[Opening Information supplied section]
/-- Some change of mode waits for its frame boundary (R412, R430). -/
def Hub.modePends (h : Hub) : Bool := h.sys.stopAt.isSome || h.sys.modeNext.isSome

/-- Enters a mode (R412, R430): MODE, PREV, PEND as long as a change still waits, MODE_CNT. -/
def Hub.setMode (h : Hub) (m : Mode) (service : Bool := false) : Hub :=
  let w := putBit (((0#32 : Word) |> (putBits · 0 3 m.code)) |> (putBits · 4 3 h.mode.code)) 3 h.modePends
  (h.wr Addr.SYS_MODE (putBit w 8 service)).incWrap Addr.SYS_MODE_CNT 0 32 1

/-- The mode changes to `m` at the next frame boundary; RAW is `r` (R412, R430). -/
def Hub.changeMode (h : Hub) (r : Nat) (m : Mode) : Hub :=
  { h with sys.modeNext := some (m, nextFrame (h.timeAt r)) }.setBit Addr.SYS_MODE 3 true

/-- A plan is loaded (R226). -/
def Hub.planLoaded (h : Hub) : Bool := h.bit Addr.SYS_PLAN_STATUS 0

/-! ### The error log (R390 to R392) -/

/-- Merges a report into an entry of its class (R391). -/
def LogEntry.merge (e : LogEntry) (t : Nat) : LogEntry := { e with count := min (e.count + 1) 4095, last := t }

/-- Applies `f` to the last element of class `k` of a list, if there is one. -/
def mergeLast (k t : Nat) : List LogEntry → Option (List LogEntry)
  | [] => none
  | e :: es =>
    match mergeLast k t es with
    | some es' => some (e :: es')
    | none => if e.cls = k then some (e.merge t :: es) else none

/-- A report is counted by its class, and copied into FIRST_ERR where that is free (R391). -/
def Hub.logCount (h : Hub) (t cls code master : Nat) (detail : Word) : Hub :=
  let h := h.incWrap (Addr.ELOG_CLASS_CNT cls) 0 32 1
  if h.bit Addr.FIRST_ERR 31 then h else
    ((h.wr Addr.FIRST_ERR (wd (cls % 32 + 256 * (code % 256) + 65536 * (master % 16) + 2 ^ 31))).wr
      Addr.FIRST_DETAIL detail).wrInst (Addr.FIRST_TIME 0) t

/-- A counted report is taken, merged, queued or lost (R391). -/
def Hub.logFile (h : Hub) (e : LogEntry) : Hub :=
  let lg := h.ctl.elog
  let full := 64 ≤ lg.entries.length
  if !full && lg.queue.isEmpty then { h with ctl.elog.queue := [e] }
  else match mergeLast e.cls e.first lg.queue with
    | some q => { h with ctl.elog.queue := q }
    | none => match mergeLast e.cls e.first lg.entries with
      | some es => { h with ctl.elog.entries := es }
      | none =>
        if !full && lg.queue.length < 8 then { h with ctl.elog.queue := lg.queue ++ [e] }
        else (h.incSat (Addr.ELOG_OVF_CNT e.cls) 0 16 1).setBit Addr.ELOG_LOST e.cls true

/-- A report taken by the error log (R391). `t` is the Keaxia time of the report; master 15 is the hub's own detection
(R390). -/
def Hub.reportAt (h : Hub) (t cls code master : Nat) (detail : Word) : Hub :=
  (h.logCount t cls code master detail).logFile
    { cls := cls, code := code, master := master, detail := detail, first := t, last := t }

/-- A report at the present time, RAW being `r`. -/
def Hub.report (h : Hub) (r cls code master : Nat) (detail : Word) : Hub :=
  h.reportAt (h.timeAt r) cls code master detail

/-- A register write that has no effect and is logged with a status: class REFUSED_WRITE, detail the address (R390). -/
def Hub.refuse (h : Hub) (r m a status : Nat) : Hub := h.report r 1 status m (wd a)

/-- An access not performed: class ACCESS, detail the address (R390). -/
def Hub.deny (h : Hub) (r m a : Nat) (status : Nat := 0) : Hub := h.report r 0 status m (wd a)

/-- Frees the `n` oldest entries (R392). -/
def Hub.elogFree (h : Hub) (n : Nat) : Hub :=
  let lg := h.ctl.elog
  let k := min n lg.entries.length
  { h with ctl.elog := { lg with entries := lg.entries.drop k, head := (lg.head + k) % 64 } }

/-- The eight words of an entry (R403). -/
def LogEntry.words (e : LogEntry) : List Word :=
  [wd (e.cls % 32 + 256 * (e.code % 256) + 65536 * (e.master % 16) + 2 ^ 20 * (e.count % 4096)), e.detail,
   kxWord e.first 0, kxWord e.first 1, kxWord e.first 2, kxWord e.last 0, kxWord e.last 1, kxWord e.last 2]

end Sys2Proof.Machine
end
[Closing Information supplied section]
[Opening Information supplied section]
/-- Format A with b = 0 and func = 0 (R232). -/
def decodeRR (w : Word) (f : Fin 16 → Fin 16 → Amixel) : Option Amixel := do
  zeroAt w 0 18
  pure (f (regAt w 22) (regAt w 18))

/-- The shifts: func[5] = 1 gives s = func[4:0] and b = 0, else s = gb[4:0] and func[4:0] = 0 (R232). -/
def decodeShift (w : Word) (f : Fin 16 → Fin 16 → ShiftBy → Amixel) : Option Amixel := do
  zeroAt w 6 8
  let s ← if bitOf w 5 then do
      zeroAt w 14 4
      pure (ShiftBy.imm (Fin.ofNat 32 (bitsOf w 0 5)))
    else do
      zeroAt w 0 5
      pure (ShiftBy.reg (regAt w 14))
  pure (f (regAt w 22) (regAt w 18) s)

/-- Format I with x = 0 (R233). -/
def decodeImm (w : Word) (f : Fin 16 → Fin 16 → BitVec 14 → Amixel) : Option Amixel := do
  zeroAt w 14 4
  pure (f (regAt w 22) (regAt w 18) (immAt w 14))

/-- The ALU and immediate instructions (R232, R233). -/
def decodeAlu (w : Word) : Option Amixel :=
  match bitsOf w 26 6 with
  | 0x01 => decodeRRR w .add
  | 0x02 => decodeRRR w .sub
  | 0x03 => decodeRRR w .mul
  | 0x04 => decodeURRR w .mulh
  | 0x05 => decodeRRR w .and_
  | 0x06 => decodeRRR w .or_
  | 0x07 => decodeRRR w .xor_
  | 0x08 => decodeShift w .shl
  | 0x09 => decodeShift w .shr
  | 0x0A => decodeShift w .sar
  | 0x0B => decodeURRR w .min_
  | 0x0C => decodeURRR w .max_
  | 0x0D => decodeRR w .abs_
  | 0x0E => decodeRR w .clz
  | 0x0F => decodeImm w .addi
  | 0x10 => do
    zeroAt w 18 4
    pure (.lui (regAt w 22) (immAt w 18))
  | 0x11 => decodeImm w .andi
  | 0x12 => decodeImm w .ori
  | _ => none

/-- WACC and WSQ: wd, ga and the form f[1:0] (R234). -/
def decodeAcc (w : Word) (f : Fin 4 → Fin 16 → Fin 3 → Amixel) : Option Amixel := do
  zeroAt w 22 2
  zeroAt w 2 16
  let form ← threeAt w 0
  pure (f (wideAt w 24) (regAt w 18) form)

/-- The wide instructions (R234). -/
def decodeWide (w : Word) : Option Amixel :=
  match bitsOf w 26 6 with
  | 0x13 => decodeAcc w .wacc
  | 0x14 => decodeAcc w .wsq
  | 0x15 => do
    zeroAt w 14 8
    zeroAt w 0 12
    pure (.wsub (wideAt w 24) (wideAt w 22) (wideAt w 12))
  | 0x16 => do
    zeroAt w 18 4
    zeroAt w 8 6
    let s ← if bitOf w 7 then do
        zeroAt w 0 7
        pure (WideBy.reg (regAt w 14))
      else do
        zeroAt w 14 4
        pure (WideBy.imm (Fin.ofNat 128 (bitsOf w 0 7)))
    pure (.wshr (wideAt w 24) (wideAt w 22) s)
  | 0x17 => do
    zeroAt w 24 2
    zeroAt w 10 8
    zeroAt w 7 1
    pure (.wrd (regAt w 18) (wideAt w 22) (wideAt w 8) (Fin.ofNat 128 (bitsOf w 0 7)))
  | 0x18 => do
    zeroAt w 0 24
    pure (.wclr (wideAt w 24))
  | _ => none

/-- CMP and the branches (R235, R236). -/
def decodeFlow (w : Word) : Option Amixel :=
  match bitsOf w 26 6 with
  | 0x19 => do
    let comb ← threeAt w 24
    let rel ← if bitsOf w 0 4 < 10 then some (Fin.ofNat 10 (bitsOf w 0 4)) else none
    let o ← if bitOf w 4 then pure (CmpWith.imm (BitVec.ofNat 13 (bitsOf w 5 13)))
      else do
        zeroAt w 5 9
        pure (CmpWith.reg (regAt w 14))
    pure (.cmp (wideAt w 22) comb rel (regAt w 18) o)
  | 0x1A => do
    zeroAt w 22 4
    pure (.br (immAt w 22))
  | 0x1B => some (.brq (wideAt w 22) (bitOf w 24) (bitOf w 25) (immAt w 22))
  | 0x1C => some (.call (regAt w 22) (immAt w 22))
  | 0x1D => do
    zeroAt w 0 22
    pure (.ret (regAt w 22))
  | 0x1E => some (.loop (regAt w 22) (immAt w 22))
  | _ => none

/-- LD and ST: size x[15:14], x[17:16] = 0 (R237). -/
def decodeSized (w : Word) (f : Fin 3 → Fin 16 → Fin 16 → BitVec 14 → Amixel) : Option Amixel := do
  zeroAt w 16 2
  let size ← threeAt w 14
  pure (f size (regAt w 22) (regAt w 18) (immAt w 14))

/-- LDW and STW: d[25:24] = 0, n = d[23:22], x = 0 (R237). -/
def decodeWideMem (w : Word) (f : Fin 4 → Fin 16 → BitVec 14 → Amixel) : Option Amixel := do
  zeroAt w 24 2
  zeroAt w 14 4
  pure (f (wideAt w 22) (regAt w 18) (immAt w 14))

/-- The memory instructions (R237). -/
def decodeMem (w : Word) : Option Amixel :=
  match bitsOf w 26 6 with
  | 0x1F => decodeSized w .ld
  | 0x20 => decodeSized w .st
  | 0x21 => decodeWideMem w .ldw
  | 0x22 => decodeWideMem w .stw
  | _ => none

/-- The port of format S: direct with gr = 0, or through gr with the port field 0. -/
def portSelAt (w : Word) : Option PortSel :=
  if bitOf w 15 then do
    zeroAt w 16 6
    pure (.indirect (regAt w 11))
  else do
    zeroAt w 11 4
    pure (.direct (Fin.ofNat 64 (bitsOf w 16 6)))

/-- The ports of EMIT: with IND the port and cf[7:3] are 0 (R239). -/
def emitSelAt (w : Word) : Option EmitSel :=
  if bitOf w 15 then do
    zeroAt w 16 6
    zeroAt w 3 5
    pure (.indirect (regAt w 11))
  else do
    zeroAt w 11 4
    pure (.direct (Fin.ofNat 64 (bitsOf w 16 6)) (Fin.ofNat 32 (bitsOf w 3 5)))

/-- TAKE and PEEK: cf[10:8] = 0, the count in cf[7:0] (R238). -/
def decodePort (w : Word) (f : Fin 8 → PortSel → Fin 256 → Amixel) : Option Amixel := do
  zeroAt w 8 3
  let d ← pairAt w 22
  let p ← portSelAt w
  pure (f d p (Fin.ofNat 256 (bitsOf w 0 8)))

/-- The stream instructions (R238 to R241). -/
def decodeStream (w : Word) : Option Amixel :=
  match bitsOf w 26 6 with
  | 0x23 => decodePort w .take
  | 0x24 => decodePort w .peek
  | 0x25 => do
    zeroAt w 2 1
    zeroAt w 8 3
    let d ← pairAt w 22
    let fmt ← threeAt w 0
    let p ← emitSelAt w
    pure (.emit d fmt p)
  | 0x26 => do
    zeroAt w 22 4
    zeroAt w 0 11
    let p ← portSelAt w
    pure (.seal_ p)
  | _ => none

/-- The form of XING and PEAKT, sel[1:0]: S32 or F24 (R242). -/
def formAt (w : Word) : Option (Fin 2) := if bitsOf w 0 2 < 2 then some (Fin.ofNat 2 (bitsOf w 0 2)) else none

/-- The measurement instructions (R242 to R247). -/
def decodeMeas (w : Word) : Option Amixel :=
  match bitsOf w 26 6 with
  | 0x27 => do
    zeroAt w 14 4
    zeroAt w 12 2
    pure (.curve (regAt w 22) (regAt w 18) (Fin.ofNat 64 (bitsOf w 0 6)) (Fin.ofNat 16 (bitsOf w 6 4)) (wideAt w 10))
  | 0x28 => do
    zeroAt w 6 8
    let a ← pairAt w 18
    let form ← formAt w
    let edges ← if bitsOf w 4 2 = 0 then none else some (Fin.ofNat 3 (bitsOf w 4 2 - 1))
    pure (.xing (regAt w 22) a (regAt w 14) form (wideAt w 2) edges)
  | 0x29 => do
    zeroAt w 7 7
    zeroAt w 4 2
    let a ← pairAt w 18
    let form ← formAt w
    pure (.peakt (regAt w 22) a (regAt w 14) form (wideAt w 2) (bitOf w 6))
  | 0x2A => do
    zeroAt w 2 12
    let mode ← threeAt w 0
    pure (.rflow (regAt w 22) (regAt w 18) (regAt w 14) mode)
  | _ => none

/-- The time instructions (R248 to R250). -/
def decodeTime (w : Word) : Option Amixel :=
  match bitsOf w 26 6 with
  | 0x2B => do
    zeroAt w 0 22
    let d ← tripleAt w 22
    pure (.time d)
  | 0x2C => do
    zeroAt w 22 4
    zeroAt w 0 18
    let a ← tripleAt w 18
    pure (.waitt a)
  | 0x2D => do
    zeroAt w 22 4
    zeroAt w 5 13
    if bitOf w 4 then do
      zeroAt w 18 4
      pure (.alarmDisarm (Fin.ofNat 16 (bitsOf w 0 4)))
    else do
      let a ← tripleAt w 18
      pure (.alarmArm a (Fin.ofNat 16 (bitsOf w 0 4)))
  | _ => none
[Closing Information supplied section]
[Opening Information supplied section]
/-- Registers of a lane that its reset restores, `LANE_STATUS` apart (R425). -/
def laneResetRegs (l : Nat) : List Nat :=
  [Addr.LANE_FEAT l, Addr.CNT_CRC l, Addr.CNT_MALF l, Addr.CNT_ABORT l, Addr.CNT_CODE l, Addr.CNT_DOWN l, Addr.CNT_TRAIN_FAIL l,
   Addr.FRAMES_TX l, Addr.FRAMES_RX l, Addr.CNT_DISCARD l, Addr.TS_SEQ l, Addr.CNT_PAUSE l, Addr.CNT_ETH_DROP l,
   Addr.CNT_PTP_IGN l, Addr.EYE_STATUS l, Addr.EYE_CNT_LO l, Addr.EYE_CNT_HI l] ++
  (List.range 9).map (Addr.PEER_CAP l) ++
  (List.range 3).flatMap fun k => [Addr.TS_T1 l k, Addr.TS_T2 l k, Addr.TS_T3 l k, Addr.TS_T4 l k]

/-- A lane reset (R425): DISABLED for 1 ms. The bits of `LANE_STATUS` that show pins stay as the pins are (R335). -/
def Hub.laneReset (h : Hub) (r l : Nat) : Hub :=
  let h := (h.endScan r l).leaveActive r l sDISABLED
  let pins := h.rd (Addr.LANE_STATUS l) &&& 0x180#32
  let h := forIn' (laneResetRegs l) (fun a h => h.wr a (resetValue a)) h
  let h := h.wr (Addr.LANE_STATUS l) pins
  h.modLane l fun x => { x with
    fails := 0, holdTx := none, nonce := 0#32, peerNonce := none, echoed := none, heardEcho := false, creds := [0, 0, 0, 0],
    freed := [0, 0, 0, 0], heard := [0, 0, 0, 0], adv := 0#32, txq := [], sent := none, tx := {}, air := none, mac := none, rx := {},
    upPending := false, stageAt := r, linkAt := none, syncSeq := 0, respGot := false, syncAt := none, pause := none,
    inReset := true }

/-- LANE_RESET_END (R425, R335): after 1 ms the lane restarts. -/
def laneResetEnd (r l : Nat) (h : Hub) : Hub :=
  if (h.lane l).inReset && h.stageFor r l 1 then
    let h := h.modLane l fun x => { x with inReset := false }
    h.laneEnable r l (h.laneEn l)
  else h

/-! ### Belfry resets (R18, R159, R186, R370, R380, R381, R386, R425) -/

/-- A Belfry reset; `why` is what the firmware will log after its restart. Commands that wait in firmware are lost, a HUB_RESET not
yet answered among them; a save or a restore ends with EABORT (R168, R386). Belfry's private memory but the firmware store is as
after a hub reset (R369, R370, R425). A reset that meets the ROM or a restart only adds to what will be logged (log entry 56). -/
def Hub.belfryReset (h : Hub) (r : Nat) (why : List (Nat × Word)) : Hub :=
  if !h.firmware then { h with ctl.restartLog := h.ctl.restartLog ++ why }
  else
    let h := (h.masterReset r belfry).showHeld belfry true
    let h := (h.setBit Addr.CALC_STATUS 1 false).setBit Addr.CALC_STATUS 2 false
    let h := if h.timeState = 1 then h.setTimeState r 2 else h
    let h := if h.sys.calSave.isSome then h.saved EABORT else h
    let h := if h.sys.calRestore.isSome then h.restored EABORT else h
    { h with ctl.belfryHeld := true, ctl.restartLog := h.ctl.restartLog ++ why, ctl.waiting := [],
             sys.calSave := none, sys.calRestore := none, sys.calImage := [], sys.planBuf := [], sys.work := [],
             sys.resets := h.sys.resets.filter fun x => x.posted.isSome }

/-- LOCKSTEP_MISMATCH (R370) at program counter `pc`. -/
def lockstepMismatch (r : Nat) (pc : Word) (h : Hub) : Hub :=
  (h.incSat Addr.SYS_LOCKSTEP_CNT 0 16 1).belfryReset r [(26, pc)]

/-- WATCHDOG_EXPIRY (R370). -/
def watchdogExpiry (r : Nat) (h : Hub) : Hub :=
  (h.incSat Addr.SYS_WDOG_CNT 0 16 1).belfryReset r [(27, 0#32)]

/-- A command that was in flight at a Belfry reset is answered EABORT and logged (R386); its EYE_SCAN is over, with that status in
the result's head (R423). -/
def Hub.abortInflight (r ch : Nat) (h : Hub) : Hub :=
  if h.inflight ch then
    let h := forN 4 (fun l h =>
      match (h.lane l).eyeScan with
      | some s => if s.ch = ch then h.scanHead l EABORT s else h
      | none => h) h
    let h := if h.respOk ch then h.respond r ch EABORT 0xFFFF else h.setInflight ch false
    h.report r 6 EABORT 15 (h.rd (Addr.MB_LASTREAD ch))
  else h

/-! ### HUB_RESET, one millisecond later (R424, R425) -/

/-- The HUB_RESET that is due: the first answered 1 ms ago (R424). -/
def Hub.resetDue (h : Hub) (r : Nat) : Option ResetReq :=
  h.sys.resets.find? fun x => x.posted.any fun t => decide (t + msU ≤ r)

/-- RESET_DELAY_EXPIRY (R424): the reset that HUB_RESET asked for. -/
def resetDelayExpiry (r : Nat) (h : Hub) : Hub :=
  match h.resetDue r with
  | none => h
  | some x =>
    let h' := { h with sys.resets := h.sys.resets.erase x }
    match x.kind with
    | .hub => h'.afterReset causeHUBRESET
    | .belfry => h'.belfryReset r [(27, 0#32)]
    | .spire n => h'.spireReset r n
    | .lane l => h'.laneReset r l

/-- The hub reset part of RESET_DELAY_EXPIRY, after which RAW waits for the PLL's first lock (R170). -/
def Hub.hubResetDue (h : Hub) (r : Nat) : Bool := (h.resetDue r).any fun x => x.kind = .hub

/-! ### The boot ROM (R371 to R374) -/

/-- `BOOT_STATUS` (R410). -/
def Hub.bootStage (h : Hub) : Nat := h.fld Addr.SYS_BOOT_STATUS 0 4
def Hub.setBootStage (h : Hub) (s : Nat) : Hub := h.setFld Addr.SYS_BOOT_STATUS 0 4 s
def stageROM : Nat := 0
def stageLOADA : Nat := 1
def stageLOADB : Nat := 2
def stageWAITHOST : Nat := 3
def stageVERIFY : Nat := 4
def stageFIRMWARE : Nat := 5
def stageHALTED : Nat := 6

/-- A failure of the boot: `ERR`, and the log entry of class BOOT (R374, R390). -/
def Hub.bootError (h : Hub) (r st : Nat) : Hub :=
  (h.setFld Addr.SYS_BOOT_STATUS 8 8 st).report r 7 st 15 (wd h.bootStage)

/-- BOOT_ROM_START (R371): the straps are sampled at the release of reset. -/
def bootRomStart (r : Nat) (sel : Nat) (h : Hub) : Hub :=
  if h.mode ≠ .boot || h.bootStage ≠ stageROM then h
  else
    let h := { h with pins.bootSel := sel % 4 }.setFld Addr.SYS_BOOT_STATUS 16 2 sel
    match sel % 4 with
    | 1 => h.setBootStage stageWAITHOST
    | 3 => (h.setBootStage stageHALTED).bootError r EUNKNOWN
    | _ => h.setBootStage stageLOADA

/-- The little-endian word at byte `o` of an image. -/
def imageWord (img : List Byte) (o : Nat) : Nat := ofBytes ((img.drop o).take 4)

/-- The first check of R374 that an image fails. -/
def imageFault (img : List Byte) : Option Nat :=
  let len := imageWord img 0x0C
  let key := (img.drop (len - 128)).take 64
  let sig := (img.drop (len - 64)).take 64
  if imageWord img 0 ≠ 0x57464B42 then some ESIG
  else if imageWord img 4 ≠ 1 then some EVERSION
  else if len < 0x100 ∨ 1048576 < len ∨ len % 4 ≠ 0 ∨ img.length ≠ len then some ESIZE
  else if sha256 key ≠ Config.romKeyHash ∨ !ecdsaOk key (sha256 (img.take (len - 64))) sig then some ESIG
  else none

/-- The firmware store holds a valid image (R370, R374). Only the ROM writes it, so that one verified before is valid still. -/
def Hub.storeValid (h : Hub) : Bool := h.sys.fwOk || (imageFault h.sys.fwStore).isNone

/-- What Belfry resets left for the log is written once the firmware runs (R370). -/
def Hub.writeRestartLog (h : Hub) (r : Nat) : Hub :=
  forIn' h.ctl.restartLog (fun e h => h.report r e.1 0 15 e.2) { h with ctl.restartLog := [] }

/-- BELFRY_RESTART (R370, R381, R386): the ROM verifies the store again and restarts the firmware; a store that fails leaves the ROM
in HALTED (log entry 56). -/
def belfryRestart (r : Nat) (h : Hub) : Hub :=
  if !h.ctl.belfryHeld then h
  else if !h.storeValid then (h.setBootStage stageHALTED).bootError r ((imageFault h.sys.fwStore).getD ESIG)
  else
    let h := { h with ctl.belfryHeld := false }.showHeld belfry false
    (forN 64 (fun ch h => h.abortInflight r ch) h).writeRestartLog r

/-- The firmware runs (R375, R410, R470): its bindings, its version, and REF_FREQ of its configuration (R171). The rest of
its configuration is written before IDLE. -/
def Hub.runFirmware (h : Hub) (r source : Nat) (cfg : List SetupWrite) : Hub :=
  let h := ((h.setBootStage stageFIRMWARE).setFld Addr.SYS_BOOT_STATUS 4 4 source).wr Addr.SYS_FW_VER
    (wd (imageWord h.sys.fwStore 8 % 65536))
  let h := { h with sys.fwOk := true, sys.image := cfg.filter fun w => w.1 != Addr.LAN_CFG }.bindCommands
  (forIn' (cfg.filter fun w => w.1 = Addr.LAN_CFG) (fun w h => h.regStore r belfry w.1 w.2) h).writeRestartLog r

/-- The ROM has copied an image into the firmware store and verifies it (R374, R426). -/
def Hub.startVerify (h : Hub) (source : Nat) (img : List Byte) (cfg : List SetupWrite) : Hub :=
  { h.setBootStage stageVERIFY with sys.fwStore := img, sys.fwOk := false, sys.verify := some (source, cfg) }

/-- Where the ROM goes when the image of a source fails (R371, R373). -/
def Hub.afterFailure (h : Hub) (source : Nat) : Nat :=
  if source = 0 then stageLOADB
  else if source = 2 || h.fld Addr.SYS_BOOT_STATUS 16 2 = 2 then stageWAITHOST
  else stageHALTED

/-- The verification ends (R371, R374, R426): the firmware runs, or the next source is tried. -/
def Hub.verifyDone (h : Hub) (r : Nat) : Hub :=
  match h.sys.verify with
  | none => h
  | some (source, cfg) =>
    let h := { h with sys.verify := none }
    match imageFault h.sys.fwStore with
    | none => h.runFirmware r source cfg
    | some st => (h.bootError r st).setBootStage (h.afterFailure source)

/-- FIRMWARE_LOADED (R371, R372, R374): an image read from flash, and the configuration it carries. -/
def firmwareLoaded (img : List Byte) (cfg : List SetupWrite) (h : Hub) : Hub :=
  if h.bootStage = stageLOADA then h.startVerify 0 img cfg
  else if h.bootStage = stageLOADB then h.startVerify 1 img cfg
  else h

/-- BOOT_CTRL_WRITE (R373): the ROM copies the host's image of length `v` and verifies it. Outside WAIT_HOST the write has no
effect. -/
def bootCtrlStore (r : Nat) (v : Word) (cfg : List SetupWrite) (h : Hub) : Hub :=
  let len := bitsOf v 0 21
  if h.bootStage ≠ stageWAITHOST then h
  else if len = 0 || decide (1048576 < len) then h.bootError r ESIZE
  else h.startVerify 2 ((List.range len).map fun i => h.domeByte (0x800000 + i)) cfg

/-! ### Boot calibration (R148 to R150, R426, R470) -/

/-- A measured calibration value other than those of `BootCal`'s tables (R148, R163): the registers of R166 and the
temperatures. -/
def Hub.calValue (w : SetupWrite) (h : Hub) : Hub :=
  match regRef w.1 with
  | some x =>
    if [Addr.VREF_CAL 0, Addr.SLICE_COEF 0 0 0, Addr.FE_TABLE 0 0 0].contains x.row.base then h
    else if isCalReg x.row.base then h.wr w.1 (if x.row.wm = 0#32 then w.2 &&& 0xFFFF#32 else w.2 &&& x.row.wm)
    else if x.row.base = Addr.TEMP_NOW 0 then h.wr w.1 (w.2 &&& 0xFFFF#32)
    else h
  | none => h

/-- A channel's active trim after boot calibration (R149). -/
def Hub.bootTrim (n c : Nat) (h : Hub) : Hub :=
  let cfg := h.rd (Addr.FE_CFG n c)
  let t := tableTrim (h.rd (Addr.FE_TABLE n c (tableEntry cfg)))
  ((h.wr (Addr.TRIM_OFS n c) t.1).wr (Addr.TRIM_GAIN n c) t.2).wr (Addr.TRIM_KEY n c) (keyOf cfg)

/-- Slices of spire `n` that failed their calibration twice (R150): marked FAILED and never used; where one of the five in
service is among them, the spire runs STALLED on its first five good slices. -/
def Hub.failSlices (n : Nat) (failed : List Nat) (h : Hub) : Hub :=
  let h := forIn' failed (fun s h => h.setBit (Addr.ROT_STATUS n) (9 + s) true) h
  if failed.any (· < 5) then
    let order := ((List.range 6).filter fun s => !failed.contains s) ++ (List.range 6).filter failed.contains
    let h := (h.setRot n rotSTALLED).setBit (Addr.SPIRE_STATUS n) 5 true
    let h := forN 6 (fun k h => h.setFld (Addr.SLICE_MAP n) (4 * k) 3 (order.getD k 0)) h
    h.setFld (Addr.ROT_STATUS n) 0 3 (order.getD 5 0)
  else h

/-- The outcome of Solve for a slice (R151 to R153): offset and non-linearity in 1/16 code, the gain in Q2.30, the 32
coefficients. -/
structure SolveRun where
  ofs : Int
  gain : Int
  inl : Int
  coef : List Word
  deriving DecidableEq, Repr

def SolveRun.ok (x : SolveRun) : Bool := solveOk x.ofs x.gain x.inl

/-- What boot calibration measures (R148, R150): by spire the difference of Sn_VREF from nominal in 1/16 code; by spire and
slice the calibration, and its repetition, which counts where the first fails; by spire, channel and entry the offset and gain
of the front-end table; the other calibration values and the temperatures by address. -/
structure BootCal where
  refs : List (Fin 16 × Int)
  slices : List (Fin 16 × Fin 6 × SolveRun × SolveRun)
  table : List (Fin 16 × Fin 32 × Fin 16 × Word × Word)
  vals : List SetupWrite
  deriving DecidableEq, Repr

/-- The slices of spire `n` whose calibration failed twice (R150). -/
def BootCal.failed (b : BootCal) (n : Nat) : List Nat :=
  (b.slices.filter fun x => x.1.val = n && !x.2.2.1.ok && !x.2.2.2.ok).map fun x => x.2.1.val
[Closing Information supplied section]
— Work item —
Within the data above, the span starting at the line containing "def emitSelAt (w" and ending at the line containing "F24 (R242). -/" is to be retyped exactly, with no other lines.

— Result for this exercise —
def emitSelAt (w : Word) : Option EmitSel :=
  if bitOf w 15 then do
    zeroAt w 16 6
    zeroAt w 3 5
    pure (.indirect (regAt w 11))
  else do
    zeroAt w 11 4
    pure (.direct (Fin.ofNat 64 (bitsOf w 16 6)) (Fin.ofNat 32 (bitsOf w 3 5)))

/-- TAKE and PEEK: cf[10:8] = 0, the count in cf[7:0] (R238). -/
def decodePort (w : Word) (f : Fin 8 → PortSel → Fin 256 → Amixel) : Option Amixel := do
  zeroAt w 8 3
  let d ← pairAt w 22
  let p ← portSelAt w
  pure (f d p (Fin.ofNat 256 (bitsOf w 0 8)))

/-- The stream instructions (R238 to R241). -/
def decodeStream (w : Word) : Option Amixel :=
  match bitsOf w 26 6 with
  | 0x23 => decodePort w .take
  | 0x24 => decodePort w .peek
  | 0x25 => do
    zeroAt w 2 1
    zeroAt w 8 3
    let d ← pairAt w 22
    let fmt ← threeAt w 0
    let p ← emitSelAt w
    pure (.emit d fmt p)
  | 0x26 => do
    zeroAt w 22 4
    zeroAt w 0 11
    let p ← portSelAt w
    pure (.seal_ p)
  | _ => none

/-- The form of XING and PEAKT, sel[1:0]: S32 or F24 (R242). -/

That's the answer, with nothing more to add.